Saved entries:
——

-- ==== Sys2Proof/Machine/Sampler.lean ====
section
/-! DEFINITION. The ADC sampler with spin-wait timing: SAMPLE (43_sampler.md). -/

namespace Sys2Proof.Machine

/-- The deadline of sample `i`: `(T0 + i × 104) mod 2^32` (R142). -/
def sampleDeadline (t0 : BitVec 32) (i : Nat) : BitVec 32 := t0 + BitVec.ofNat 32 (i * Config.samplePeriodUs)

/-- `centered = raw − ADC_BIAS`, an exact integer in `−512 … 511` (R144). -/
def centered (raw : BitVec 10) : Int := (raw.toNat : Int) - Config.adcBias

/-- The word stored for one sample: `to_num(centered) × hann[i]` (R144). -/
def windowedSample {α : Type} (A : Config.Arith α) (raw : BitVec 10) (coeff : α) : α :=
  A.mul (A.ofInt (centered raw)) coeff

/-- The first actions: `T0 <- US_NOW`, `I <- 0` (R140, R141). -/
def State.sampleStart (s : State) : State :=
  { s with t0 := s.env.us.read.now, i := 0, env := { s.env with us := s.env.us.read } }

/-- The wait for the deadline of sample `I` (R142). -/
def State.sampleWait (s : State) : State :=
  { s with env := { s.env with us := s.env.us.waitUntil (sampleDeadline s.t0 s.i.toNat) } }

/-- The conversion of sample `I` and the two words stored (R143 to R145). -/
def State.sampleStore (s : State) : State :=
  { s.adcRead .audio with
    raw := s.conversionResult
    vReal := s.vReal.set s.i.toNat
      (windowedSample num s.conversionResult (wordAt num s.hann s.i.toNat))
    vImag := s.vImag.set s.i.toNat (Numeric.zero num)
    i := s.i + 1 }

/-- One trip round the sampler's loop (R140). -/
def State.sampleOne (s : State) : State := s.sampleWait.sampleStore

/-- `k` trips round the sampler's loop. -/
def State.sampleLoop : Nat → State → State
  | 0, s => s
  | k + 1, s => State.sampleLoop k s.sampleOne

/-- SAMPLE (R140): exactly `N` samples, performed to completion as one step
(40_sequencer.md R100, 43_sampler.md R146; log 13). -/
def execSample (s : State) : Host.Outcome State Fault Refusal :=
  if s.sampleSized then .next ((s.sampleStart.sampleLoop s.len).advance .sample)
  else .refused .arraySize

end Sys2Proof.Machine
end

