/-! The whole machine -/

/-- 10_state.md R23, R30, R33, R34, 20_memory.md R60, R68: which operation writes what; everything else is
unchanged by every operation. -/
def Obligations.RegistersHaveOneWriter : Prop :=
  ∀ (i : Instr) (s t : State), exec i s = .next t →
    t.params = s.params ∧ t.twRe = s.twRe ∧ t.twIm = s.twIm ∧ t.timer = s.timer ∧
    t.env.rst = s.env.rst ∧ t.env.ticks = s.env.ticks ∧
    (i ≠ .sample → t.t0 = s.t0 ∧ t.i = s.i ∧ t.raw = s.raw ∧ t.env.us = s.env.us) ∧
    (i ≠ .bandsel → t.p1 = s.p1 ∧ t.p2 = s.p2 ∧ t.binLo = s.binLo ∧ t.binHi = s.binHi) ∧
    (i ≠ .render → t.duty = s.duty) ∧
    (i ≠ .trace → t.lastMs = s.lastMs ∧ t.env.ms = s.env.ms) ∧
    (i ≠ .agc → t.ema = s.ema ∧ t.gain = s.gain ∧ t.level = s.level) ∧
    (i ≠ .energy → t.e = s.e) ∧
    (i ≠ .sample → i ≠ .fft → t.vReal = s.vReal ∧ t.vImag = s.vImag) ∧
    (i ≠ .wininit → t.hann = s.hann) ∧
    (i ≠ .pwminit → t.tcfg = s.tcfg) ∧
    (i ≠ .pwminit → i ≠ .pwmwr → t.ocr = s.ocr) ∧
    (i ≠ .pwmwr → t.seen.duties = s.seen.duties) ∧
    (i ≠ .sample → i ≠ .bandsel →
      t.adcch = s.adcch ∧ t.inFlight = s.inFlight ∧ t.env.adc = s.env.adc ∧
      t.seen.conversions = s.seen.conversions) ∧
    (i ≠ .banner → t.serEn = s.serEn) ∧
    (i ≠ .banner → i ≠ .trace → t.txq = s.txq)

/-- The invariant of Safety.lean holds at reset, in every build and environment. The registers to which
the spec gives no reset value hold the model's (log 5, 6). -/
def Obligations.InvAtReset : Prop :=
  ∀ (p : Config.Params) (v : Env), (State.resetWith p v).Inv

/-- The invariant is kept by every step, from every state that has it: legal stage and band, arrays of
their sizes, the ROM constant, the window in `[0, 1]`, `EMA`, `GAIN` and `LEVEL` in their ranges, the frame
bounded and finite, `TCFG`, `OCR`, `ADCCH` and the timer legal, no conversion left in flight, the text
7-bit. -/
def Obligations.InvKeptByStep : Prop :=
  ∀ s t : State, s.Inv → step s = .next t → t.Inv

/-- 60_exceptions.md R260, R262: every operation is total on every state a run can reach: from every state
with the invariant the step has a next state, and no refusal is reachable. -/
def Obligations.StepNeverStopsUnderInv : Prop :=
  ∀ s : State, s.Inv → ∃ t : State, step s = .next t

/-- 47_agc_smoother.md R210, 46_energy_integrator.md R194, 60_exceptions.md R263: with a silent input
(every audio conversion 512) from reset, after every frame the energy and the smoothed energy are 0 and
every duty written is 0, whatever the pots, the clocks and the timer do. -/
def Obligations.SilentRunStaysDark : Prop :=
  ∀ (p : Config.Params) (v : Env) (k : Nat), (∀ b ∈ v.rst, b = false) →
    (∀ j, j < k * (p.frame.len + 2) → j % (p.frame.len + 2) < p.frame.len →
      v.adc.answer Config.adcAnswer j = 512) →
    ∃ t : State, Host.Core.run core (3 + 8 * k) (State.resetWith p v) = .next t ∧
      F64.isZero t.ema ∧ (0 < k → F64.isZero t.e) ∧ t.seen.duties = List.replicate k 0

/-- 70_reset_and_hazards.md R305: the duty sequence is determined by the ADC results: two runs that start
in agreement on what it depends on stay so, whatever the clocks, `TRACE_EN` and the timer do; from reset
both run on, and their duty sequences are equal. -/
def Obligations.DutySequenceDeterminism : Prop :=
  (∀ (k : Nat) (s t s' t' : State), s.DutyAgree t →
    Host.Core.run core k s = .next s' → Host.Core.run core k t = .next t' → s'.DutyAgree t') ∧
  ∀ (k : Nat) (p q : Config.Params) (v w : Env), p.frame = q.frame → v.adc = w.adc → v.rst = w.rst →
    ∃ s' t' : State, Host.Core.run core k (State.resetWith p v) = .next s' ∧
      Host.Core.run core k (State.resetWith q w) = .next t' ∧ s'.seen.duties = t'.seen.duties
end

——

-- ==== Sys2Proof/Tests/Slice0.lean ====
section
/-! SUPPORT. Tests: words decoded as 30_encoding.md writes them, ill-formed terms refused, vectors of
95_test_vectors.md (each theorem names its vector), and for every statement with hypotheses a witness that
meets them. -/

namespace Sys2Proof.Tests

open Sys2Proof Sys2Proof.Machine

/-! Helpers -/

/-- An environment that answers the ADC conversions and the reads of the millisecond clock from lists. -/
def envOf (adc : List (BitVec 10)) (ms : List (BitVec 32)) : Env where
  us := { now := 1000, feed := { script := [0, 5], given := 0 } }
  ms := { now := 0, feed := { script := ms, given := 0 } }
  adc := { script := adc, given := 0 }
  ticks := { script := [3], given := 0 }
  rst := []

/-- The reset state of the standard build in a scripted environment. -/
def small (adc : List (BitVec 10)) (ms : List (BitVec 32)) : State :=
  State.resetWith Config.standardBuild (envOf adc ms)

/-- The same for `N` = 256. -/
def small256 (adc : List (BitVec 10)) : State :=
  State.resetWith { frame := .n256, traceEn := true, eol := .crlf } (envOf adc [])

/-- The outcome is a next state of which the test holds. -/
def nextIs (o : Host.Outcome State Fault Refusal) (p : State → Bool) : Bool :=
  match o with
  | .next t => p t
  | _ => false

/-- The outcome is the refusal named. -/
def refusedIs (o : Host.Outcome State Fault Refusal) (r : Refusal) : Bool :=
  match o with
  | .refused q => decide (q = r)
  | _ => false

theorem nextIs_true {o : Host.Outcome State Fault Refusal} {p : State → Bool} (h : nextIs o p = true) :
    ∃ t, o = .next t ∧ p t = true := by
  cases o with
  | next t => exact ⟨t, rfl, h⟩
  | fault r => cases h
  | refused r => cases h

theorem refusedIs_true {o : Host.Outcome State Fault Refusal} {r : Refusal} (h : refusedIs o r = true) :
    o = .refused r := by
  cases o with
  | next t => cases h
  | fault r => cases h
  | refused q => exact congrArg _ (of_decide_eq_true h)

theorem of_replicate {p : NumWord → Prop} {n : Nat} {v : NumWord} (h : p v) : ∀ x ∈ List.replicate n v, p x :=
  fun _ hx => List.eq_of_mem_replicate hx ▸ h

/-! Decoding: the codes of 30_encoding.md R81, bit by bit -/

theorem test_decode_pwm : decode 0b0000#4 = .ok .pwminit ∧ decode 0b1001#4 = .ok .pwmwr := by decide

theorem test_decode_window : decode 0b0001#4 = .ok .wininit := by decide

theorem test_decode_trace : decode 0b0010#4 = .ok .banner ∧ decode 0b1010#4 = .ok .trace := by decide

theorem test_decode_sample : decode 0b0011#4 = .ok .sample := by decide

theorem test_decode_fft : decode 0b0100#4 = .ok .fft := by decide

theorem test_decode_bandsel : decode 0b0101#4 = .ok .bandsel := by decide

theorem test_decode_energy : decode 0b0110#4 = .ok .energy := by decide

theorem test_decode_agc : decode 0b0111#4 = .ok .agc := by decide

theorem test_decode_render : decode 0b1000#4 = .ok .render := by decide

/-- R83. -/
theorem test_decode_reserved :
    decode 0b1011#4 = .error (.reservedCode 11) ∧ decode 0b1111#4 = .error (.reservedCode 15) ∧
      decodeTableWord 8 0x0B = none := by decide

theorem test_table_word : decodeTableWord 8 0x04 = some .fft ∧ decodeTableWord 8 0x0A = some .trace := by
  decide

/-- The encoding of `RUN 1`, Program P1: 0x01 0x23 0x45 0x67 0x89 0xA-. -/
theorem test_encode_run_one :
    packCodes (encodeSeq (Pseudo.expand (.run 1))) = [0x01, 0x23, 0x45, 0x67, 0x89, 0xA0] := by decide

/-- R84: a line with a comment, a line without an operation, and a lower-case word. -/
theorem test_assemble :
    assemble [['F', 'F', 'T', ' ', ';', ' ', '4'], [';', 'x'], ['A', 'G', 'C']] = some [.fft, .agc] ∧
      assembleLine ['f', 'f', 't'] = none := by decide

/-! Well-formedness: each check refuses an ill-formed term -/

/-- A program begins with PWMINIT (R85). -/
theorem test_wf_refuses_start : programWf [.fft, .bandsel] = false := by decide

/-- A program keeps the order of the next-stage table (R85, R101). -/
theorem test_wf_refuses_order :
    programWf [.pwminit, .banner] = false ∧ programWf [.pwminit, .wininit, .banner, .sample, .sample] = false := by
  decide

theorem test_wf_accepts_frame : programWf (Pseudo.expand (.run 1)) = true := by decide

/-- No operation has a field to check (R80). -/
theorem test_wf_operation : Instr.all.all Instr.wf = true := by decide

——

* What you are asked to do: Return, unchanged, the run of lines above that opens with the line containing "if s.sampleSized then" and closes with the line containing "t.env.rst = s.env.rst". Include both.

* Result below:
  if s.sampleSized then .next ((s.sampleStart.sampleLoop s.len).advance .sample)
  else .refused .arraySize

end Sys2Proof.Machine
end

/-! The whole machine -/

/-- 10_state.md R23, R30, R33, R34, 20_memory.md R60, R68: which operation writes what; everything else is
unchanged by every operation. -/
def Obligations.RegistersHaveOneWriter : Prop :=
  ∀ (i : Instr) (s t : State), exec i s = .next t →
    t.params = s.params ∧ t.twRe = s.twRe ∧ t.twIm = s.twIm ∧ t.timer = s.timer ∧
    t.env.rst = s.env.rst ∧ t.env.ticks = s.env.ticks ∧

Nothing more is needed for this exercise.